Леклер отшвырнул окно с Галакипедией, оно врезалось в стену и рассыпалось на множество ярких пикселей.

– Давайте поищем другие источники, – предложила Мелани, активируя пульсопланшет. – Смотрите – статья из «Вестника ЗОЖ».

– Закрывай, – посоветовал я. – Ее написал Анхель Гомес. Там наверняка про потусторонние пузыри и лечение молекулами берберийской утки.

Мелани вздохнула и открыла следующую ссылку.

– Тогда заметка в журнале «Здоровье космонавта», – она пробежала текст глазами и воскликнула. – Хорошие новости, ребята! Вирус опасен только для тех, у кого нет нёбных миндалин. Кому-нибудь удаляли?

– Мне, – сказал Леклер.

– И мне, – поник Джон.

– И мне, и мне, и мне…

Из всего коллектива с миндалинами оказалась только Мелани. Ее родители не теряли надежд на музыкальную карьеру дочери и без необходимости старались не менять архитектуру глотки. Весьма дальновидно с их стороны! Мелани выживет, остальные – не факт.
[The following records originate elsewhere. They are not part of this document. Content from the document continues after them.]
/-- Vector sources: those in the VA position (true) and the VB position. -/
def vecUses (x : Option VExt) (l : List (Bool × VR)) : Uses :=
  let st (e : Bool × VR) : Bool := if e.1 then vextQA x else vextQB x
  let regs := (l.filter fun e => !st e).map (·.2)
  { v := regs.length, vs := regs, q := (l.filter st).map fun e => e.2.setWidth 3 }

def Uses.withV (u : Uses) (d : List VR) : Uses := { u with vd := d }
/-- VD read at issue and written (R109). -/
def Uses.withDest (u : Uses) (d : VR) : Uses := { u with v := u.v + 1, vs := d :: u.vs, vd := [d] }

/-- Rows an MDRAINS writes: two into a RAW or F32 bank (R136). A destination outside the window has no format; the row writes it counts (R76) are those of RAW (DESIGN CHOICE, log 83). -/
def drainRows (c : Ctx) (w : AR) : Nat :=
  match emFmt (c.emOfRow ((c.ra w).value.toNat / 256)) with
  | .raw | .f32 => 2
  | _ => 1

/-- What an operation counts in the table of R76. -/
def usesOf (c : Ctx) : Instr → Uses
  | .add d a b => { g := [a, b], gd := [d] }
  | .sub d a b => { g := [a, b], gd := [d] }
  | .mul d a b => { g := [a, b], gd := [d] }
  | .mulh d a b => { g := [a, b], gd := [d] }
  | .mulhn d a b => { g := [a, b], gd := [d] }
  | .div d a b => { g := [a, b], gd := [d] }
  | .divn d a b => { g := [a, b], gd := [d] }
  | .rem d a b => { g := [a, b], gd := [d] }
  | .remn d a b => { g := [a, b], gd := [d] }
  | .and d a b => { g := [a, b], gd := [d] }
  | .or d a b => { g := [a, b], gd := [d] }
  | .xor d a b => { g := [a, b], gd := [d] }
  | .andn d a b => { g := [a, b], gd := [d] }
  | .shl d a b => { g := [a, b], gd := [d] }
  | .shr d a b => { g := [a, b], gd := [d] }
  | .sar d a b => { g := [a, b], gd := [d] }
  | .rol d a b => { g := [a, b], gd := [d] }
  | .min d a b => { g := [a, b], gd := [d] }
  | .max d a b => { g := [a, b], gd := [d] }
  | .minn d a b => { g := [a, b], gd := [d] }
  | .maxn d a b => { g := [a, b], gd := [d] }
  | .seq d a b => { g := [a, b], gd := [d] }
  | .sne d a b => { g := [a, b], gd := [d] }
  | .slt d a b => { g := [a, b], gd := [d] }
  | .sltn d a b => { g := [a, b], gd := [d] }
  | .sle d a b => { g := [a, b], gd := [d] }
  | .slen d a b => { g := [a, b], gd := [d] }
  | .clz d a => { g := [a], gd := [d] }
  | .ctz d a => { g := [a], gd := [d] }
  | .popc d a => { g := [a], gd := [d] }
  | .brev d a => { g := [a], gd := [d] }
  | .addi _ d a _ => { g := [a], gd := [d] }
  | .andi _ d a _ => { g := [a], gd := [d] }
  | .ori _ d a _ => { g := [a], gd := [d] }
  | .xori _ d a _ => { g := [a], gd := [d] }
  | .slti _ d a _ => { g := [a], gd := [d] }
  | .lih _ d a _ => { g := [a], gd := [d] }
  | .shli d a _ => { g := [a], gd := [d] }
  | .shri d a _ => { g := [a], gd := [d] }
  | .sari d a _ => { g := [a], gd := [d] }
  | .li _ d _ => { gd := [d] }
  | .bfx d a _ _ => { g := [a], gd := [d] }
  | .bfxn d a _ _ => { g := [a], gd := [d] }
  | .bfi d a _ _ => { g := [a, d], gd := [d] }
  | .sext d a _ => { g := [a], gd := [d] }
  | .zext d a _ => { g := [a], gd := [d] }
  | .sel d a b c => { g := [a, b, c], gd := [d] }
  | .mova d _ => { gd := [d] }
  | .wset _ g w _ => { g := [g], other := [.wval w] }
  | .wstep _ g w _ => { g := [g], other := [.wstep w] }
  | .wstride _ g w l _ => { g := [g], other := [.wstride w l.toNat] }
  | .sysrd d _ => { gd := [d] }
  | .syswr g r => { g := [g], other := [.sys (if r = .cause then .status else r)] }
  | .beq _ a b _ => { g := [a, b] }
  | .bne _ a b _ => { g := [a, b] }
  | .blt _ a b _ => { g := [a, b] }
  | .bge _ a b _ => { g := [a, b] }
  | .bltn _ a b _ => { g := [a, b] }
  | .bgen _ a b _ => { g := [a, b] }
  | .jmpg a => { g := [a] }
  | .loop _ _ _ r n => { g := if r then [n.setWidth 5] else [] }
  | .gjoin a _ => { g := [a] }
  | .gleave a _ => { g := [a] }
  | .gbar a _ => { g := [a] }
  | .gcnt d a _ => { g := [a], gd := [d] }
  | .pref _ a _ => { g := [a] }
  | .ordset _ => { other := [.sys .ord] }
  | .ld _ d a _ _ => { g := [a], gd := [d] }
  | .st _ g a _ _ => { g := [g, a] }
  | .vld _ v a _ _ => { g := [a], vd := [v] }
  | .vst _ v a _ _ => { g := [a], v := 1, vs := [v] }
  | .vlds v w m _ => { rowReads := 1, vd := [v], other := markOf w m }
  | .vsts v w m _ => { rowWrites := 1, v := 1, vs := [v], other := markOf w m }
  | .spld d w m _ => { rowReads := 1, gd := [d], other := markOf w m }
  | .spst g w m _ => { rowWrites := 1, g := [g], other := markOf w m }
  | .lda _ d a _ _ _ => { g := [a], gd := [d] }
  | .stl _ g a _ _ _ => { g := [g, a] }
  | .amo d a b _ _ _ _ => { g := [a, b], gd := [d] }
  | .cas d a b c _ _ _ => { g := [a, b, c], gd := [d] }
  | .amow a b => { g := [a, b] }
  | .wopen a b => { g := [a, b] }
  | .wclose a => { g := [a] }
  | .waitm d a b _ => { g := [a, b], gd := [d] }
  | .prefd _ a _ _ => { g := [a] }
  | .expose a b => { g := [a, b] }
  | .fix a b => { g := [a, b] }
  | .ldrec d a b => { g := [a, b], gd := [d] }
  | .clean _ n a _ => { g := [n, a] }
  | .vadd x d a b _ _ _ => (vecUses x [(true, a), (false, b)]).withV [d]
  | .vsub x d a b _ _ _ => (vecUses x [(true, a), (false, b)]).withV [d]
  | .vmul x d a b _ _ _ => (vecUses x [(true, a), (false, b)]).withV [d]
  | .vmin x d a b _ _ => (vecUses x [(true, a), (false, b)]).withV [d]
  | .vmax x d a b _ _ => (vecUses x [(true, a), (false, b)]).withV [d]
  | .vadds x d a b _ _ => (vecUses x [(true, a), (false, b)]).withV [d]
  | .vsubs x d a b _ _ => (vecUses x [(true, a), (false, b)]).withV [d]
  | .vand x d a b _ _ => (vecUses x [(true, a), (false, b)]).withV [d]
  | .vor x d a b _ _ => (vecUses x [(true, a), (false, b)]).withV [d]
  | .vxor x d a b _ _ => (vecUses x [(true, a), (false, b)]).withV [d]
  | .vshl x d a b _ _ => (vecUses x [(true, a), (false, b)]).withV [d]
  | .vshr x d a b _ _ => (vecUses x [(true, a), (false, b)]).withV [d]
  | .vsar x d a b _ _ => (vecUses x [(true, a), (false, b)]).withV [d]
  | .vdiv x d a b _ _ _ => (vecUses x [(true, a), (false, b)]).withV [d]
  | .vsel x d a b _ _ => (vecUses x [(true, a), (false, b)]).withV [d]
  | .vgath x d a b _ _ => (vecUses x [(true, a), (false, b)]).withV [d]
  | .vscat x d a b _ _ => (vecUses x [(true, a), (false, b)]).withV [d]
  | .vperm x d a b _ _ => (vecUses x [(true, a), (false, b)]).withV [d]
  | .vzip x d a b _ _ => (vecUses x [(true, a), (false, b)]).withV [d]
  | .vunzip x d a b _ _ => (vecUses x [(true, a), (false, b)]).withV [d]
  | .vfma x d a b _ _ _ => (vecUses x [(true, a), (false, b)]).withDest d
  | .vclamp x d a b _ _ => (vecUses x [(true, a), (false, b)]).withDest d
  | .vabs x d a _ _ => (vecUses x [(true, a)]).withV [d]
  | .vneg x d a _ _ => (vecUses x [(true, a)]).withV [d]
  | .vsqrt x d a _ _ _ => (vecUses x [(true, a)]).withV [d]
  | .vrcp x d a _ _ _ => (vecUses x [(true, a)]).withV [d]
  | .vrsq x d a _ _ _ => (vecUses x [(true, a)]).withV [d]
  | .vexp x d a _ _ _ => (vecUses x [(true, a)]).withV [d]
  | .vexp2 x d a _ _ _ => (vecUses x [(true, a)]).withV [d]
  | .vlog2 x d a _ _ _ => (vecUses x [(true, a)]).withV [d]
  | .vtanh x d a _ _ _ => (vecUses x [(true, a)]).withV [d]
  | .vrint x d a _ _ _ => (vecUses x [(true, a)]).withV [d]
  | .vmov x d a _ _ => (vecUses x [(true, a)]).withV [d]
  | .vcmp x pd a b _ _ _ => { vecUses x [(true, a), (false, b)] with pd := [pd] }
  | .vcvt x d a f t _ toTy =>
    let k := cvtRegs f t toTy
    let regs := (List.range k).map fun i => a + BitVec.ofNat 5 i
    let scale := if f.isBlock && toTy then [a + BitVec.ofNat 5 k] else []
    let u := if vextQA x then { vecUses x [(true, a)] with vs := scale } else { v := k, vs := regs ++ scale }
    u.withV (if f.isBlock && !toTy then [d, d + 1] else [d])
  | .vred x d a _ _ _ _ => (vecUses x [(true, a)]).withV [d]
  | .vscan x d a _ _ _ _ => (vecUses x [(true, a)]).withV [d]
  | .vpart _ d g _ _ => { vd := [d, d + 1], gd := [g, g + 1] }
  | .vbcast _ d g _ _ => { g := [g], vd := [d] }
  | .vext x d a g _ => { vecUses x [(true, a)] with g := [g], gd := [d] }
  | .vins _ d a g _ => { g := [a, g], vd := [d] }
  | .viota _ d g _ _ => { g := [g], vd := [d] }
  | .vrand _ d _ _ => { vd := [d] }
  | .plog d _ _ _ => { pd := [d] }
  | .pcnt _ _ g => { gd := [g] }
  | .mpush a am w sm qs h =>
    { rowReads := (if qs then 0 else 1) + shadowReads h, q := if qs then [w.setWidth 3] else [], other := markOf a am ++ markOf w (sm && !qs) ++ shadowMark h }
  | .mpushz a am w sm qs h =>
    { rowReads := (if qs then 0 else 1) + shadowReads h, q := if qs then [w.setWidth 3] else [], other := markOf a am ++ markOf w (sm && !qs) ++ shadowMark h }
  | .mdrain a am d h => { vd := [d, d + 1], rowReads := shadowReads h, other := markOf a am ++ shadowMark h }
  | .mdrainz a am d h => { vd := [d, d + 1], rowReads := shadowReads h, other := markOf a am ++ shadowMark h }
  | .mdrains a am w sm h =>
    { rowWrites := drainRows c w, rowReads := shadowReads h, other := markOf a am ++ markOf w sm ++ shadowMark h }
  | .mdrainw a am g h => { g := [g], rowReads := shadowReads h, other := markOf a am ++ shadowMark h }
  | .mzero a am h => { rowReads := shadowReads h, other := markOf a am ++ shadowMark h }
  | .mmodeWrap h => { rowReads := shadowReads h, other := shadowMark h }
  | .mmodeSat h => { rowReads := shadowReads h, other := shadowMark h }
  | .mmodeClrovf h => { rowReads := shadowReads h, other := shadowMark h }
  | .mstsave a h => { g := [a], rowReads := shadowReads h, other := shadowMark h }
  | .mstload a h => { g := [a], rowReads := shadowReads h, other := shadowMark h }
  | .mlds w m => { rowReads := 1, other := markOf w m }
  | .mldst w m => { rowReads := 1, other := markOf w m }
  | .mldss w m => { rowReads := 1, other := markOf w m }
  | .cpLd a b _ w _ => { g := [a, b], other := sideMark w }
  | .cpSt a b _ w _ => { g := [a, b], other := sideMark w }
  | .cpMv b _ w _ => { g := [b], other := sideMark w }
  | .cpm a b _ _ _ => { g := [a, b] }
  | .cpg a b _ w _ => { g := [a, b], other := sideMark w }
  | .cps a b _ w _ => { g := [a, b], other := sideMark w }
  | .cpw a _ w _ => { g := [a], other := sideMark w }
  | .cpfScratch b _ w _ => { g := [b], other := sideMark w }
  | .cpfGlobal a b _ _ => { g := [a, b] }
  | .xshape a b x _ => { g := [a, b], other := [.x x] }
  | .spdef a _ _ _ => { g := [a] }
  | .sbind q _ => { other := [.bind q] }
  | .sbindNone q => { other := [.bind q] }
  | .spadvP a _ => { g := [a] }
  | .spadvC a _ => { g := [a] }
  | .xfmt a b => { g := [a, b] }
  | .qpost a _ => { g := [a] }
  | .qtake a d _ => { g := [a], gd := [d] }
  | .launch a => { g := [a] }
  | .xcoll a => { g := [a] }
  | .xshuf a => { g := [a] }
  | .xstat d _ _ => { gd := [d] }
  | .rngsetAdd a b => { g := [a, b], other := [.sys .rngctrLo, .sys .rngctrHi] }
  | .rngsetSub a b => { g := [a, b], other := [.sys .rngctrLo, .sys .rngctrHi] }
  | _ => {}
– Хорошо, мы выяснили, что для нас он заразен, – сказал я. – Но почему вы думаете, что он смертелен? Вирусы бывают всякие. Сейчас почти все лечится. Наверняка есть какие-нибудь таблетки, и мы легко отделаемся.

Но грустный вид Мелани говорил об обратном.

– На сто случаев заражения – семьдесят с летальным исходом.

– Ничего себе! – воскликнул Джон. – Да лучше сразу в шлюз.

Среди учителей поднялась новая волна паники. Леклер, выставив руку вверх, как комиссар времен войны, с трудом призвал коллектив к молчанию.

– Во-первых, хватит кричать, вирус не испугается и не убежит. Во-вторых, обратите внимание – распространяется фекально-оральным путем.

Юкико покраснела, а Мариам со всей силы хлопнула Леклера по щеке.

– За что? – закричал он. – Руки мойте после туалета, и выживете. И вообще, тут ниже пишут, что летальный исход – только в случае бездействия. Если вовремя вколоть вакцину, есть неплохой шанс выкарабкаться. Поняли? Успокоились?

Учителя растерянно осматривали руки. Внезапно все сорвались с места и одним большим стадом рванули в сторону санационной машины. Будь та разумной, она бы здорово удивилась, увидев, как люди борются за право подойти к ней. Прежде она не пользовалась таким спросим. Остались стоять у стола только я, Мелани и Леклер.

– Вы не боитесь заразиться? – спросил я у него.

– С некоторых пор для меня смерть – наименьшая из проблем, – пробурчал он. – И руки я мыл совсем недавно.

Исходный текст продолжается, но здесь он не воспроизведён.